# EXERCISE
Filter the records, keeping every line that has the string "change".

═══ RECORDS FOR THE TASK ═══

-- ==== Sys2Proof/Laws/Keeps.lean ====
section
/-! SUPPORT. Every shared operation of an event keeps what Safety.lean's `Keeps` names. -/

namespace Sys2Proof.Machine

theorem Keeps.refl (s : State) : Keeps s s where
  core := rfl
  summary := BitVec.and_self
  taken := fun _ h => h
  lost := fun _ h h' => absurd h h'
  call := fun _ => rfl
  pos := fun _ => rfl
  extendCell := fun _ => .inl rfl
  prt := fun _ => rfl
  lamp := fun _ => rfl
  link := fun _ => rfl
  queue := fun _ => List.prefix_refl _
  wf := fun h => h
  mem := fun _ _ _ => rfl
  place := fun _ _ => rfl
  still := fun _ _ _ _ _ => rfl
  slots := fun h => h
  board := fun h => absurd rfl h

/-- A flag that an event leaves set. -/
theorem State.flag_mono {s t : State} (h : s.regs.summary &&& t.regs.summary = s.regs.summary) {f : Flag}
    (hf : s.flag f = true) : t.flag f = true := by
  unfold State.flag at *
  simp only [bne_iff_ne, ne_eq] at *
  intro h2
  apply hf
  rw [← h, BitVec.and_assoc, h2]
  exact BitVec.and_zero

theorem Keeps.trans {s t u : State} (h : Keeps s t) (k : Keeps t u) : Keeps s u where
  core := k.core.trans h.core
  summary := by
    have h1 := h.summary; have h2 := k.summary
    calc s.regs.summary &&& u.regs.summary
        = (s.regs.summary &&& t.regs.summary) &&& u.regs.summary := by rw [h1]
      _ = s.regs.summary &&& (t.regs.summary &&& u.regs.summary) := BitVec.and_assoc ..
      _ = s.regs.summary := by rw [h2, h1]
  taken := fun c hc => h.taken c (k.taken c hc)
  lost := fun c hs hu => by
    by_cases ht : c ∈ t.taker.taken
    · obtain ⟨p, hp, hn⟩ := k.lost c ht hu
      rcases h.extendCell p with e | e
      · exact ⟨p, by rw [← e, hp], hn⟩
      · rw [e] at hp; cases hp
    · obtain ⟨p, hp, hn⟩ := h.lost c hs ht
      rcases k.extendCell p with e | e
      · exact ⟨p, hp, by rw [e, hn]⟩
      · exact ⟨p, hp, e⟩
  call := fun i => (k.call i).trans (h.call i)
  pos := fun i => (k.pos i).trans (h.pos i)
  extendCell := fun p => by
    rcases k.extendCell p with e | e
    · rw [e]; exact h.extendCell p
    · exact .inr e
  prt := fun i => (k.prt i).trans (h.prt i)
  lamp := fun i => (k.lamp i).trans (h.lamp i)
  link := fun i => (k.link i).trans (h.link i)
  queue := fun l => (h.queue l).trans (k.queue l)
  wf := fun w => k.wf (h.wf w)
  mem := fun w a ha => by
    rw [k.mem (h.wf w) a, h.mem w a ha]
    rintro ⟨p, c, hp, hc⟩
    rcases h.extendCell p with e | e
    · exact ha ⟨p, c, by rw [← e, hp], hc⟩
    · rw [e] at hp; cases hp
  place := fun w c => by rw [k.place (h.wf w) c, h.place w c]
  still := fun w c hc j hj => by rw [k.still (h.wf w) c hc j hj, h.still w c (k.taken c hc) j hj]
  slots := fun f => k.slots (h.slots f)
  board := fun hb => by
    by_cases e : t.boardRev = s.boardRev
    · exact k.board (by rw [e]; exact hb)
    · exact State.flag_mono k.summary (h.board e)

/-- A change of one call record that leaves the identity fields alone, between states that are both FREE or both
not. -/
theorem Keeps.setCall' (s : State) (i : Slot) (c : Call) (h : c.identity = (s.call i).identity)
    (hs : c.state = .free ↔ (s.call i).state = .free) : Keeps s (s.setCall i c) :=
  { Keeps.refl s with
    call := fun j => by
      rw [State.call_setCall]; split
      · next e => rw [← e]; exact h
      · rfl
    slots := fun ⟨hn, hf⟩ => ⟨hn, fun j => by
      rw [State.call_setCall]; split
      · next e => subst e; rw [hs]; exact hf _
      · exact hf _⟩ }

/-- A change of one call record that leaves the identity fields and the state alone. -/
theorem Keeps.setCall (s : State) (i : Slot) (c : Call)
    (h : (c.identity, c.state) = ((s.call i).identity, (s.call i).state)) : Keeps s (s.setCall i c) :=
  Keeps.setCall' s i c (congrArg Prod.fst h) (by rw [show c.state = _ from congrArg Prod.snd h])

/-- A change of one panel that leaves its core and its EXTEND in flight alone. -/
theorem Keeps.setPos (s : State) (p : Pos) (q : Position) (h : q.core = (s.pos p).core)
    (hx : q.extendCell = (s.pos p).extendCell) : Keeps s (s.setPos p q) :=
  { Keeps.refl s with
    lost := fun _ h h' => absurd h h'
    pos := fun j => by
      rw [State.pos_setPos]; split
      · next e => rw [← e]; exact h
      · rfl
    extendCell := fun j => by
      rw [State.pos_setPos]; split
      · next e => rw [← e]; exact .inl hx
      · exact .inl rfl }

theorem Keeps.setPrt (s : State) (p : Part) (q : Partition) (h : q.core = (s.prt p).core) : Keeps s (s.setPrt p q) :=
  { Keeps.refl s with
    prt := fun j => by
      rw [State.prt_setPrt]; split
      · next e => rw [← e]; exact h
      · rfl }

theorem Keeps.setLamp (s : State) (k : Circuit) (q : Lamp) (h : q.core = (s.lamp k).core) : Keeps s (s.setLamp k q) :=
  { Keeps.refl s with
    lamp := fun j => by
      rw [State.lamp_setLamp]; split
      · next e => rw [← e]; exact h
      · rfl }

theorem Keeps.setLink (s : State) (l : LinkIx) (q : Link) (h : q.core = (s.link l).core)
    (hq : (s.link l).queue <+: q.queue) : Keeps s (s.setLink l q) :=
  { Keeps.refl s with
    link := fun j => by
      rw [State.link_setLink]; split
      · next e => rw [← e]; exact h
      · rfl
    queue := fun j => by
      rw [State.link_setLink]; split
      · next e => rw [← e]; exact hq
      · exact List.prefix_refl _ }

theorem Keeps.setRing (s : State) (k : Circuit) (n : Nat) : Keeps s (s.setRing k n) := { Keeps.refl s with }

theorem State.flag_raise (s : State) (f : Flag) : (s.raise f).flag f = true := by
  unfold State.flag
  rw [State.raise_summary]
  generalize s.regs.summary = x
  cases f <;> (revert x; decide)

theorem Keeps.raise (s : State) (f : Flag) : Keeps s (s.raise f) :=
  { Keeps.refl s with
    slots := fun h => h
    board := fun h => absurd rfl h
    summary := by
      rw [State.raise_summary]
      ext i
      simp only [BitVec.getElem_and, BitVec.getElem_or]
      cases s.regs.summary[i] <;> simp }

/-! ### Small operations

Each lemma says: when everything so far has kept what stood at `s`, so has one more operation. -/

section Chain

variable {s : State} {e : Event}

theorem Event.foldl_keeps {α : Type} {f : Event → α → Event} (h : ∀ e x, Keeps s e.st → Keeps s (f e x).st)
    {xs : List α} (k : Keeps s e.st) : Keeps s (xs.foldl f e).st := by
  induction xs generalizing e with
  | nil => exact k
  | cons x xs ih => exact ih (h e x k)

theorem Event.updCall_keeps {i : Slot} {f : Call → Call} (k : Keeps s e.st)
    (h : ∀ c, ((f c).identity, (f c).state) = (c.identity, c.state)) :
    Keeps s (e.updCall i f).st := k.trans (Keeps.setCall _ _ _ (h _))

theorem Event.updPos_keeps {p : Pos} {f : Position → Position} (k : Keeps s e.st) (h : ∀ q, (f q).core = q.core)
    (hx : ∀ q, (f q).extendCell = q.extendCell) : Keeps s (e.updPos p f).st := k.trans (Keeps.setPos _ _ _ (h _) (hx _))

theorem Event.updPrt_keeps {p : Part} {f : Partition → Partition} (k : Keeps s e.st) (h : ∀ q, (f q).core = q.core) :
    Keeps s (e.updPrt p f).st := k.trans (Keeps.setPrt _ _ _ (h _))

═══
═══ RECORDS FOR THE TASK ═══

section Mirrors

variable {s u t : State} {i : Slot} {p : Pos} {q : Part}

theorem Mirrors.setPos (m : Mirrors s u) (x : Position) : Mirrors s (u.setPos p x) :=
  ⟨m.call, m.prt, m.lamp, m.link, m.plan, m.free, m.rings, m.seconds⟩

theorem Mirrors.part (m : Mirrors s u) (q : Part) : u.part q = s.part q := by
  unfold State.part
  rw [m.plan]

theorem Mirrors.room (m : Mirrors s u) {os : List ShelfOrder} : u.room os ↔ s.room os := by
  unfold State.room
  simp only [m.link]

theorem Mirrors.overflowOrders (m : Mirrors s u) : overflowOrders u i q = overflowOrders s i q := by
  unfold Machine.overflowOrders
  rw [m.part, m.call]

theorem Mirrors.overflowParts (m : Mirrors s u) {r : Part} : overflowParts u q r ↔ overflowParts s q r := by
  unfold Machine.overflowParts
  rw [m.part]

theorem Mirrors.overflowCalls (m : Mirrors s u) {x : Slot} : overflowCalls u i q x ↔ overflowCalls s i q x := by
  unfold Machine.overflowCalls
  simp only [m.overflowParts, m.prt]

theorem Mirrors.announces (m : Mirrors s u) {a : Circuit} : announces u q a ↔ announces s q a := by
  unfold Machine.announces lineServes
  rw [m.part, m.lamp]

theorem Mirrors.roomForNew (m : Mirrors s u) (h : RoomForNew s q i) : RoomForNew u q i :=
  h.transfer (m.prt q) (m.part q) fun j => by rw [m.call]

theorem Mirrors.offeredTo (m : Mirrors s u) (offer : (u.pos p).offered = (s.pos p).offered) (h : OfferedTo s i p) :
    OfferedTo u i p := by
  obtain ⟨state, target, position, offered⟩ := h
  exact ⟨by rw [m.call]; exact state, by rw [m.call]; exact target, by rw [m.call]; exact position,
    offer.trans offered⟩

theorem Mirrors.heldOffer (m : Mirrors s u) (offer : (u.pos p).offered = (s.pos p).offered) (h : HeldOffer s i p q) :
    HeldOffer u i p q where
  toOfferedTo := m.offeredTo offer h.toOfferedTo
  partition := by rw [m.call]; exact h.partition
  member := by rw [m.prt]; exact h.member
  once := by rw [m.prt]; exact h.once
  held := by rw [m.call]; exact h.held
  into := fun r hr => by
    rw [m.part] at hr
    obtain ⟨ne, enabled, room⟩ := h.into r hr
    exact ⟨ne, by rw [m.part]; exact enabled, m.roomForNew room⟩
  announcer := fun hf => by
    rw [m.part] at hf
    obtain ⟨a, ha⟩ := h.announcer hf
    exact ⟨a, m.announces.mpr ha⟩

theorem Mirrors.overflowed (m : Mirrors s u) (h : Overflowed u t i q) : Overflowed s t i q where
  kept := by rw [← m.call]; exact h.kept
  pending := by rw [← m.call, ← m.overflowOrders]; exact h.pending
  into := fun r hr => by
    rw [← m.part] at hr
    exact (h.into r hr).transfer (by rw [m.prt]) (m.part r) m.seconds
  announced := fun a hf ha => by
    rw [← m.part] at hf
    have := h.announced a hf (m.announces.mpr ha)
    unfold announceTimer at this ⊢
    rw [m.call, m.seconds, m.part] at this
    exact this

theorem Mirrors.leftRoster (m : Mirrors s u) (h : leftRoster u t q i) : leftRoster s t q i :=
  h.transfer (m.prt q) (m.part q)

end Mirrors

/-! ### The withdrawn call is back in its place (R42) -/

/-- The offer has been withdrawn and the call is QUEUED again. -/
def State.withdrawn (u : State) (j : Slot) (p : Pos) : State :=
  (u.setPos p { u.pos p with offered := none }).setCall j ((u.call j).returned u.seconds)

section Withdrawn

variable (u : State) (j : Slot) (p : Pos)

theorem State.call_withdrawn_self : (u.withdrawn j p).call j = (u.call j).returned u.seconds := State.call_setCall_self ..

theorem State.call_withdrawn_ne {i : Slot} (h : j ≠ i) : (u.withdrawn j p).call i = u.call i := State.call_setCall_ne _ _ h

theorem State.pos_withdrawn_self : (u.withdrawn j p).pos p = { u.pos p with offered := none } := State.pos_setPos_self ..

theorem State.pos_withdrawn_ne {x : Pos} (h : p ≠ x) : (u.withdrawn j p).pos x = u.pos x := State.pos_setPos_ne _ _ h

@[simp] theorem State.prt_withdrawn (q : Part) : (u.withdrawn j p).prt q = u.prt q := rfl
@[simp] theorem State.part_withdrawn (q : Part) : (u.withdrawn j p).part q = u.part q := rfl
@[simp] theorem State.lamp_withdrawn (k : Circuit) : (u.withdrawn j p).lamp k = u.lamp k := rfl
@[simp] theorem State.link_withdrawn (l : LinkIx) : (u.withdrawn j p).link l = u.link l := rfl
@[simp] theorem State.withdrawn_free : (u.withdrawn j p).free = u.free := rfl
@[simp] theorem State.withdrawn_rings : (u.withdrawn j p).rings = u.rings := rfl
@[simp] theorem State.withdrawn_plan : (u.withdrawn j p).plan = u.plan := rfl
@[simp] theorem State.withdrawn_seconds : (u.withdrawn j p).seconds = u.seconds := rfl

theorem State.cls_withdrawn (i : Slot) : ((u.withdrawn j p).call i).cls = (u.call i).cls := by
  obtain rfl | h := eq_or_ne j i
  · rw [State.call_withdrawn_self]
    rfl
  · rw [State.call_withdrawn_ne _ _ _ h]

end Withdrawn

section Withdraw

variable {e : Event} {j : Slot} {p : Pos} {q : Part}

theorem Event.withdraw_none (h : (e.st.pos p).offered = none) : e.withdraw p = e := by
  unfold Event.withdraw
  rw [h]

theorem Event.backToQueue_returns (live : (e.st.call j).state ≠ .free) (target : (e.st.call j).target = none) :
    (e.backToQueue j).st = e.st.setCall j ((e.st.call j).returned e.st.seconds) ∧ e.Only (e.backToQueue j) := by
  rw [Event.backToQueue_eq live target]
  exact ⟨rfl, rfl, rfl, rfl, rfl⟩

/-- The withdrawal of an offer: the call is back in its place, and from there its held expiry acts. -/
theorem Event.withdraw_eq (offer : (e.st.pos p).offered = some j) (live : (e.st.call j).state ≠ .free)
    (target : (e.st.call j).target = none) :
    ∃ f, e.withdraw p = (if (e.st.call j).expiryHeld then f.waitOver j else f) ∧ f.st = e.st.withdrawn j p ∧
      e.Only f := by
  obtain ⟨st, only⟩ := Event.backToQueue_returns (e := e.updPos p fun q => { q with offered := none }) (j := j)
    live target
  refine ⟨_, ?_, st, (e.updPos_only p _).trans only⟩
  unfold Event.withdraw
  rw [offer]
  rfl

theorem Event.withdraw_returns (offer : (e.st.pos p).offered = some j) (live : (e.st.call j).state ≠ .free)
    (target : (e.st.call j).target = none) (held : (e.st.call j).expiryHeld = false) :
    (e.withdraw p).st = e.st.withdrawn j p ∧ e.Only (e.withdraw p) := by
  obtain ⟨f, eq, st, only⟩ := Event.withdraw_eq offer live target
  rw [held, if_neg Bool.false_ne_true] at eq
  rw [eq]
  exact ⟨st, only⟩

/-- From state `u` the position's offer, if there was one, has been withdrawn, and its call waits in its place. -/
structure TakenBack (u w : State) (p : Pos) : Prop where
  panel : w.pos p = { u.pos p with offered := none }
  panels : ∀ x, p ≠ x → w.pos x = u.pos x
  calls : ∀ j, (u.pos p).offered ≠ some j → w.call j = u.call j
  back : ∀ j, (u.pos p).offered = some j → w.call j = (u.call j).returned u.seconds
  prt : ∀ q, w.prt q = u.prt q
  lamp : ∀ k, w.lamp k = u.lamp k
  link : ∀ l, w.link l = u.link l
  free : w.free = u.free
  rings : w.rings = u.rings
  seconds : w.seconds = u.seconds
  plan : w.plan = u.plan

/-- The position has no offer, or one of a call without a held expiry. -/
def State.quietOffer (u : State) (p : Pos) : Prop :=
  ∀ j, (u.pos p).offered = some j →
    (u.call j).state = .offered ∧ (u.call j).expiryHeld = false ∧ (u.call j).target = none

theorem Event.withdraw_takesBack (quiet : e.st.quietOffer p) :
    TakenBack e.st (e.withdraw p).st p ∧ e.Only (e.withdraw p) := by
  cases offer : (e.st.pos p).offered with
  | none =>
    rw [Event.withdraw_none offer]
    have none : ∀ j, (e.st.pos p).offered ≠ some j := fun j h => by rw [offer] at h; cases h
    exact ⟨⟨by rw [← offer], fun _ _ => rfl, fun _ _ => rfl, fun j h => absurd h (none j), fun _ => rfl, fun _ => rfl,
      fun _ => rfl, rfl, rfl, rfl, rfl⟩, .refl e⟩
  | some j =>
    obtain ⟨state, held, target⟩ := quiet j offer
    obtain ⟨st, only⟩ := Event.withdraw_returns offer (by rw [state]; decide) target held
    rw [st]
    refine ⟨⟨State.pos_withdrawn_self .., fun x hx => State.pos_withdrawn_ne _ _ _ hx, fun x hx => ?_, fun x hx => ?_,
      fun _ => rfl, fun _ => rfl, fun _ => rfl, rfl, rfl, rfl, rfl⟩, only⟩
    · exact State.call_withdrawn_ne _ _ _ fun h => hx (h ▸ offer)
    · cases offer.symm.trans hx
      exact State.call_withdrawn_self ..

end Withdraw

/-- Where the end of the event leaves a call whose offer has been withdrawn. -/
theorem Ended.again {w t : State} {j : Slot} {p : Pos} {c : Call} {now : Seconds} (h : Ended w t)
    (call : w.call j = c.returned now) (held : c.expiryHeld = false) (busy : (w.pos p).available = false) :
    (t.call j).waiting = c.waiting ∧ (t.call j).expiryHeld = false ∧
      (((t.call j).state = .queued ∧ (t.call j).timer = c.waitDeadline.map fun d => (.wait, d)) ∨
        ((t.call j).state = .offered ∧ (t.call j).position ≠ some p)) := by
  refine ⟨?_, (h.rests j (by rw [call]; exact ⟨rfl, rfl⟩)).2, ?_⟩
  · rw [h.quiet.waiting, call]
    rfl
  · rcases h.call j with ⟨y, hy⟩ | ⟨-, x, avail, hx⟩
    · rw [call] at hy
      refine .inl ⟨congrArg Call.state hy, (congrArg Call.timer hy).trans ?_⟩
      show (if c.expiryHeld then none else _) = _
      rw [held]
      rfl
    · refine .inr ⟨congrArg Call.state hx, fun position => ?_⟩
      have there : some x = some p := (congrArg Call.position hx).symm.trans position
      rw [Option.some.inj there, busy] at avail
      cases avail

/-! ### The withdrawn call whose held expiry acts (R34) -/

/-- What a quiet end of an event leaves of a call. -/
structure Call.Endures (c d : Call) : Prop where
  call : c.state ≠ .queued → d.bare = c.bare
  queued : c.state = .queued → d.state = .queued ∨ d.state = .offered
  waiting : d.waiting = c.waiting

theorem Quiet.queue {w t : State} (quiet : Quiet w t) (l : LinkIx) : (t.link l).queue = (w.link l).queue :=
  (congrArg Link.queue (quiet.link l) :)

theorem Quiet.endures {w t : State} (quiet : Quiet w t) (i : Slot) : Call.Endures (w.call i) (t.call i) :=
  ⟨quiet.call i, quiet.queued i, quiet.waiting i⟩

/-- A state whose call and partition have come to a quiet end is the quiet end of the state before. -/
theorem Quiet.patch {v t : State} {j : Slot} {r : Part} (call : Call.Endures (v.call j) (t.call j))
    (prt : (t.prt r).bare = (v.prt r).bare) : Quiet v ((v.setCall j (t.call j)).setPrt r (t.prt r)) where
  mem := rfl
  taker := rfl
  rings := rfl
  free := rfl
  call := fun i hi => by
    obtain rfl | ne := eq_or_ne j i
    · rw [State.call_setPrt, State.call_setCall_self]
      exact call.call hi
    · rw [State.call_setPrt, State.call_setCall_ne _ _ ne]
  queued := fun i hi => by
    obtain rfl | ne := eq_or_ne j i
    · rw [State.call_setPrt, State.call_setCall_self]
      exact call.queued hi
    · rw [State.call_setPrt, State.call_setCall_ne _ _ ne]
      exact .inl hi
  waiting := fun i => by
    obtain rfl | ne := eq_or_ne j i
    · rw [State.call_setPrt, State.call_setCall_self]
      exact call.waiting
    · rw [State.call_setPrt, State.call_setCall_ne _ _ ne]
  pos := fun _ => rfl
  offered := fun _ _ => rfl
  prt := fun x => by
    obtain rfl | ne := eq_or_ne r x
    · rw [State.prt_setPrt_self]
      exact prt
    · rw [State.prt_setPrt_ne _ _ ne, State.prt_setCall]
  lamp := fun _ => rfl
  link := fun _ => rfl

═══
═══ RECORDS FOR THE TASK ═══

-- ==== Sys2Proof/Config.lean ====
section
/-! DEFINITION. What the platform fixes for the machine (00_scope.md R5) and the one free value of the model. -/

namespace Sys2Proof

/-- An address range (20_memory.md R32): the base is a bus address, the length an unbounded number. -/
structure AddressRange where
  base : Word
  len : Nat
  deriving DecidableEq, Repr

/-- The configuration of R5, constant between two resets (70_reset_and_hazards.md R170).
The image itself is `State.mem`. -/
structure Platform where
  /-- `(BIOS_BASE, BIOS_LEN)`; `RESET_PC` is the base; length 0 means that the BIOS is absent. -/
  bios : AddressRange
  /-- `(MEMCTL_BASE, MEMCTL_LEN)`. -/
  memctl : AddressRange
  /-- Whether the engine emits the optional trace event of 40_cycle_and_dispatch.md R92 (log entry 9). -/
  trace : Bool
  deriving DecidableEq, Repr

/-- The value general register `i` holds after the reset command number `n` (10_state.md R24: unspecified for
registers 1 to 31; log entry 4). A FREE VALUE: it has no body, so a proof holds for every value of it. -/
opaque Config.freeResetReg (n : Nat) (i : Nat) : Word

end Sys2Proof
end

═══

# TASK ANSWER
/-- A change of one call record that leaves the identity fields alone, between states that are both FREE or both
/-- A change of one call record that leaves the identity fields and the state alone. -/
/-- A change of one panel that leaves its core and its EXTEND in flight alone. -/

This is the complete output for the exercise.